The hypothalamic-pituitary-testicular axis mainly regulates testicular spermatogenesis and changes in reproductive hormones will affect male reproductive function [40]. This study further analyzed the sex hormone levels of infertile men with AZF microdeletion in Hainan. It aimed to explore the relationship between sex hormone levels and different sterility phenotypes caused by AZF microdeletion. We found a significant increase in serum FSH (21.63 ± 2.01 U/L vs. 10.15 ± 0.96 U/L) and LH (8.96 ± 0.90 U/L vs. 4.58 ± 0.42 U/L) levels in AZF microdeletion azoospermia patients compared to AZF microdeletion oligospermia patients. This finding is consistent with hormonal analysis results from the previous report [28]. Normal spermatogenesis depends on the synergistic regulation of multiple sex hormones.
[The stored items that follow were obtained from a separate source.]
/-- R284, R296, R299 to R301, R303, R305, R422: a copy that is not ready stays; one that ends leaves the engine, is
counted in its class for every participant, credits its barrier with N unless that was invalidated or has gone with its team or
span,
and writes its 32-byte record and the next SEQ; a page that is not present stops it for service, a fault sets
CTXERR.COPY. A team collective starts once every participant has issued or is gone, as a release. (A copy is carried out
in one step: log 6; which bytes a segment's load reads, and when: log 42.) A record whose ring's table entry waits to be zeroed
waits (R255). R294, R305, R307 to R311: what each kind of copy writes, where no byte is poisoned and every page
translates: CPY moves its range and CPYZ zeroes it; CPYT loads a box, out-of-range elements as the pad, and stores only
in-range ones; CPYG gathers rows, zeros for skipped ones, and CPYS scatters them; CPYA moves accumulator rows; CPYP
writes each block's plane words and exponent byte (a block wholly out of range of an MX format has any exponent but 255:
log 22). -/
def Obligations.Copies : Prop :=
  (∀ (s : State) (c id : Nat) (op : CopyOp) (data : Arrival) (va : Addr) (reason kind k log seq : Nat) (base : Addr) (e : Ended),
      let found := findCopy s c id = some op
      let run := match op.min with
        | 1 => runCpyt op c { s := s } | 2 | 3 => runRows op c { s := s } | 4 => runCpyp op c { s := s } | 7 => runCpya op c { s := s }
        | _ => runCpy op c { s := s }
      let i := Instr.copyComplete c id
      let due := found ∧ op.coll = false ∧ op.min ≠ 5 ∧ op.started = true ∧ op.service = none ∧ accBlocked s c op = false
      let leaves := fun (t : State) => (core t c).copies = (core s c).copies.filter (fun o => o.id != id)
        ∧ ∀ gid ∈ op.issued, (grp t gid).classes = (classDone (grp s gid) 1 id).classes
      let credits := fun (t : State) => ∀ sp n epoch, op.bar = some (sp, n, epoch) →
        let x := barOf s op.team sp n
        let y := { x with tx := x.tx - BitVec.ofNat 32 (nominal op) }
        barOf t op.team sp n = if barGone s op.team sp = true ∨ x.epoch ≠ epoch then x
          else if y.exp ≤ y.arr ∧ y.tx = 0 then { y with ph := y.ph + 1, arr := 0, arrived := [], payload := [] } else y
      let same := fun (t u : State) => t.mem = u.mem ∧ ∀ tid, (team t tid).sp = (team u tid).sp ∧ (team t tid).acc = (team u tid).acc
        ∧ (team t tid).accPoison = (team u tid).accPoison ∧ (team t tid).spPoison = (team u tid).spPoison
      let elems := ((op.box.getD {}).dims).foldl (· * ·) 1
      let bytes := recordOf s op e seq
      let field := fun (off n : Nat) => leNat ((bytes.drop off).take n)
      let there := (team s op.team).groups.all fun gid => decide (op.np < (grp s gid).gix) || has op.issued gid || (grp s gid).state == .gone
      let slot := base + BitVec.ofNat 64 (32 * (seq % 2 ^ log))
      let next := writeVa (countEvent s c 9 0) c op.ctx ((ctx s op.ctx).ringt + BitVec.ofNat 64 (16 * k) + 12) (leBytes (seq + 1) 4) op.group
      (findCopy s c id = none → ∀ i ∈ [i, .cfetchDone c id, .collectiveComplete c id data, .collectiveCopyStart c id], exec i s = .next s)
        ∧ (found → (op.coll = true ∨ op.min = 5 ∨ op.started = false ∨ op.service ≠ none ∨ accBlocked s c op = true) → exec i s = .next s)
        ∧ (found → (op.coll = true ∨ op.min ≠ 5) → exec (.cfetchDone c id) s = .next s)
        ∧ (found → op.coll = false → exec (.collectiveComplete c id data) s = .next s)
        ∧ (due → op.clash = true → engineFrozen s c = true → exec i s = .next s)
        ∧ (due → op.clash = false → run.halt = none → engineFrozen s c = false → op.ring = none → ∃ t, exec i s = .next t ∧ leaves t
            ∧ same t run.s ∧ credits t)
        ∧ (due → op.clash = true → engineFrozen s c = false → op.ring = none → ∃ t, exec i s = .next t ∧ leaves t ∧ same t s ∧ credits t)
        ∧ (due → op.clash = false → run.halt = some (.service va) →
            exec i s = .next (updCopy s c id fun o => { o with service := some va }))
        ∧ (due → op.clash = false → run.halt = some (.fault va reason kind) → engineFrozen s c = false → op.ring = none → ∃ t,
            exec i s = .next t ∧ leaves t ∧ same t run.s ∧ credits t ∧ (ctx t op.ctx).ctxerr.getLsbD 22 = true)
        ∧ (due → op.clash = true → engineFrozen s c = false → op.bar = none → op.ring = some k → ringZero s op.ctx k = true → exec i s = .next s)
        ∧ (due → op.clash = true → engineFrozen s c = false → op.bar = none → op.ring = some k → ringZero s op.ctx k = false →
            ringEntry s op.ctx k = some (base, log, seq) → (pieces next op slot 32 1).2 = none → ∃ t, exec i s = .next t ∧ leaves t
              ∧ t.mem = (writeVa (writeBackAll next c) c op.ctx slot (recordOf s op { status := 3 } seq) op.group).mem)
        ∧ (due → op.clash = true → engineFrozen s c = false → op.bar = none → op.ring = some k → ringZero s op.ctx k = false →
            ringEntry s op.ctx k = none →
            ∃ t, exec i s = .next t ∧ leaves t ∧ same t s ∧ (ctx t op.ctx).ctxerr.getLsbD 22 = true)
        ∧ (bytes.length = 32 ∧ field 0 4 = seq % 2 ^ 32 ∧ field 4 1 = e.status % 256 ∧ field 5 1 = op.tag % 256
            ∧ field 6 1 = (op.min + (if op.coll then 8 else 0) + 16 * op.ty + if e.reread then 64 else 0) % 256 ∧ field 7 1 = e.fcode % 256
            ∧ field 8 8 = e.bytes % 2 ^ 64 ∧ field 16 8 = e.faddr.toNat ∧ field 24 8 = s.time.toNat)
        ∧ (op.min = 0 ∨ op.min = 6 → nominal op = op.len) ∧ (op.min = 2 ∨ op.min = 3 → nominal op = op.len * op.arg)
        ∧ (op.min = 7 → nominal op = 256 * op.len) ∧ (op.min = 1 → nominal op = (elems * elemBits (op.tensor.getD {}).fmt + 7) / 8)
        ∧ (found → there = false → exec (.collectiveCopyStart c id) s = .next s)
        ∧ (found → there = true → exec (.collectiveCopyStart c id) s
            = .next (updCopy (writeBackAll (writeBackAll s c) (team s op.team).core) c id fun o => { o with started := true }))
        ∧ (let idle := op.service = none ∧ engineFrozen s c = false ∧ op.ring = none ∧ op.bar = none
          let sl := slotAt s c k
          let devs := mapGetD (part s (ctx s op.ctx).part).sets (op.aux % 256) []
          let rank := (devs.idxOf? s.device).getD devs.length
          let each := sentBytes op devs.length
          let own := readPlace s op (.mem op.src) each
          let all := colResult op devs.length rank (setAt (cut each data.bytes) rank own.bytes)
          let dst := pieces s op op.dst all.length 1
          (found → op.min = 5 → op.coll = false → idle → op.ended = some e → ∃ t, exec (.cfetchDone c id) s = .next t ∧ leaves t)
            ∧ (sl.st = .resident → ∃ t, exec (.imemError c k) s = .next t ∧ (slotAt t c k).st = .loading)
            ∧ (∀ bs, sl.st = .loading → sl.service = none → engineFrozen s c = false → segmentBytes s sl.ctx sl.base sl.len sl.snap sl.failed = (bs, none) →
                ∃ t, exec (.segmentLoadDone c k) s = .next t ∧ (slotAt t c k).st = .resident)
            ∧ (found → op.coll = true → op.min = 0 → idle → (∀ d ∈ devs, d = s.device ∨ s.reaches d = true) → data.differ = false → data.bad = [] →
                rank < devs.length → data.bytes.length = each * devs.length → own.halt = none → own.bad = [] → dst.2 = none →
                (∀ e ∈ dst.1, downIn s e.2.1 e.2.2 = false ∧ refusedOutside s e.2.1 e.2.2 = false) → ∃ t, exec (.collectiveComplete c id data) s = .next t
                  ∧ (core t c).copies.map (·.id) = ((core s c).copies.map (·.id)).filter (· != id)
                  ∧ t.mem = dst.1.foldl (fun m e => setBytes m e.2.1 ((all.drop e.1).take e.2.2)) s.mem)))
    ∧ (∀ (s : State) (c : Nat) (op : CopyOp),
      let start : Run := { s := s }
      let sp := fun (s : State) => (team s op.team).sp
      let spDst := op.dst.toNat
      let clear := fun (p : Place) (n : Nat) => (readPlace s op p n).halt = none ∧ (readPlace s op p n).bad = []
      let got := fun (p : Place) (n : Nat) => (readPlace s op p n).bytes
      let open_ := fun (va : Addr) (n : Nat) => (pieces s op va n 1).2 = none
        ∧ ∀ e ∈ (pieces s op va n 1).1, downIn s e.2.1 e.2.2 = false ∧ refusedOutside s e.2.1 e.2.2 = false
      let put := fun (va : Addr) (bs : List Byte) =>
        (pieces s op va bs.length 1).1.foldl (fun m e => setBytes m e.2.1 ((bs.drop e.1).take e.2.2)) s.mem
      let src : Place := if op.ty ≤ 1 then .mem op.src else .sp op.src.toNat
      let t := op.tensor.getD {}
      let x := op.box.getD {}
      let w := elemBits t.fmt / 8
      let at_ := fun (e : List Nat) => shifted op.coords e
      let far := fun (e : List Nat) => Place.mem (elemAddr t.base t.fmt (elemIndex (at_ e) t.strides))
      let near := fun (e : List Nat) => (elemAddr op.dst t.fmt (elemIndex (asInts e) x.strides)).toNat
      let idx := fun (j : Nat) => leNat (got (.sp (op.aux + 4 * j)) 4)
      let whole := ∀ j, j < op.len → clear (.sp (op.aux + 4 * j)) 4
      let skip := fun (j : Nat) => op.ty = 1 ∧ idx j = 0xFFFFFFFF
      let row := fun (b : Addr) (j : Nat) => b + BitVec.ofNat 64 (idx j * op.arg)
      let p := (planesFor t op.arg).getD 2
      let bs := blocksOf ((positions x.dims).map at_)
      let elems := fun (b : Nat) => (bs.getD b []).map (readElem s op t)
      let conv := fun (b : Nat) => convertBlock t p ((Config.freeByte (s.fresh + b)).toNat % 255) (elems b)
      (op.min = 0 → clear src op.len →
          ((op.ty = 1 ∨ op.ty = 3) → (runCpy op c start).halt = none ∧ (runCpy op c start).s.mem = s.mem
              ∧ sp (runCpy op c start).s = setBytes (sp s) spDst (got src op.len))
            ∧ ((op.ty = 0 ∨ op.ty = 2) → open_ op.dst op.len → (runCpy op c start).halt = none ∧ sp (runCpy op c start).s = sp s
              ∧ (runCpy op c start).s.mem = put op.dst (got src op.len)))
        ∧ (op.min = 6 → (op.ty ≠ 0 → (runCpy op c start).halt = none ∧ (runCpy op c start).s.mem = s.mem
              ∧ sp (runCpy op c start).s = setBytes (sp s) spDst (List.replicate op.len 0))
            ∧ (op.ty = 0 → open_ op.dst op.len → (runCpy op c start).halt = none ∧ (runCpy op c start).s.mem = put op.dst (List.replicate op.len 0)))
        ∧ (op.min = 1 → op.ty = 0 → 1 ≤ w → (∀ e ∈ positions x.dims, inRange t (at_ e) = true → clear (far e) w) →
            (runCpyt op c start).halt = none ∧ (runCpyt op c start).s.mem = s.mem
              ∧ sp (runCpyt op c start).s = (positions x.dims).foldl (fun m e =>
                  setBytes m (near e) (if inRange t (at_ e) then got (far e) w else leBytes t.pad.toNat w)) (sp s))
        ∧ (op.min = 1 → op.ty = 1 → 1 ≤ w → ∀ e, positions x.dims = [e] →
            (inRange t (at_ e) = false → (runCpyt op c start).s = s ∧ (runCpyt op c start).halt = none)
              ∧ (inRange t (at_ e) = true → clear (.sp (near e)) w → ∀ va, far e = .mem va → open_ va w →
                  (runCpyt op c start).halt = none ∧ (runCpyt op c start).s.mem = put va (got (.sp (near e)) w)))
        ∧ (op.min = 2 → whole → (∀ j, j < op.len → ¬ skip j → clear (.mem (row op.src j)) op.arg) →
            (runRows op c start).halt = none ∧ (runRows op c start).s.mem = s.mem
              ∧ sp (runRows op c start).s = (List.range op.len).foldl (fun m j =>
                  setBytes m (spDst + j * op.arg) (if skip j then List.replicate op.arg 0 else got (.mem (row op.src j)) op.arg)) (sp s))
        ∧ (op.min = 3 → whole → op.len = 1 →
            (skip 0 → (runRows op c start).s = s)
              ∧ (¬ skip 0 → clear (.sp op.src.toNat) op.arg → open_ (row op.dst 0) op.arg → (runRows op c start).halt = none
                  ∧ (runRows op c start).s.mem = put (row op.dst 0) (got (.sp op.src.toNat) op.arg)))
        ∧ (op.min = 7 → op.ty = 1 → (∀ j, j < op.len → clear (.acc ((op.arg + j) * 256)) 256) → (runCpya op c start).halt = none
            ∧ (team (runCpya op c start).s op.team).acc = (team s op.team).acc
            ∧ sp (runCpya op c start).s = (List.range op.len).foldl (fun m j =>
                setBytes m (spDst + 256 * j) (got (.acc ((op.arg + j) * 256)) 256)) (sp s))
        ∧ (op.min = 7 → op.ty = 3 → (∀ j, j < op.len → clear (.sp (spDst + 256 * j)) 256) → (runCpya op c start).halt = none
            ∧ sp (runCpya op c start).s = sp s ∧ ∀ k, cellGet (team (runCpya op c start).s op.team).acc k
              = if 64 * op.arg ≤ k ∧ k < 64 * (op.arg + op.len)
                then BitVec.ofNat 32 (leNat (got (.sp (spDst + 4 * (k - 64 * op.arg))) 4)) else cellGet (team s op.team).acc k)
        ∧ (op.min = 4 → (∀ b, b < bs.length → ∀ e ∈ elems b, e.halt = none ∧ e.bad = none) → (runCpyp op c start).halt = none
            ∧ sp (runCpyp op c start).s = (List.range bs.length).foldl (fun m b =>
                setBytes (setBytes m (spDst + 4 * p * b) ((List.range p).flatMap fun j => leBytes (planeWord (conv b).2 j) 4))
                  (op.aux + b) [BitVec.ofNat 8 (conv b).1]) (sp s)))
Elevated FSH levels suggest a decline in testicular function [41]. Previous studies have also shown that infertile patients with microdeletions have significantly higher FSH and LH levels than those without [19]. In addition, we found that compared with oligozoospermia patients, the serum PRL levels of AZF microdeletion in azoospermia men were also significantly higher. A previous study revealed that serum PRL levels were significantly elevated in patients with azoospermia compared to healthy men, while patients with oligozoospermia were in between [42]. In the male reproductive system, the prominent role of PRL is to regulate the FSH receptor on the supporting cells and the LH receptor on the testicular interstitial cells to affect the reproductive function of the testis [43]. At the same time, serum PRL can inhibit the release of GnRH and decrease the secretion of both FSH and LH [44]. FSH, LH, and PRL levels may have specific diagnostic and predictive values for infertile men with AZF microdeletion.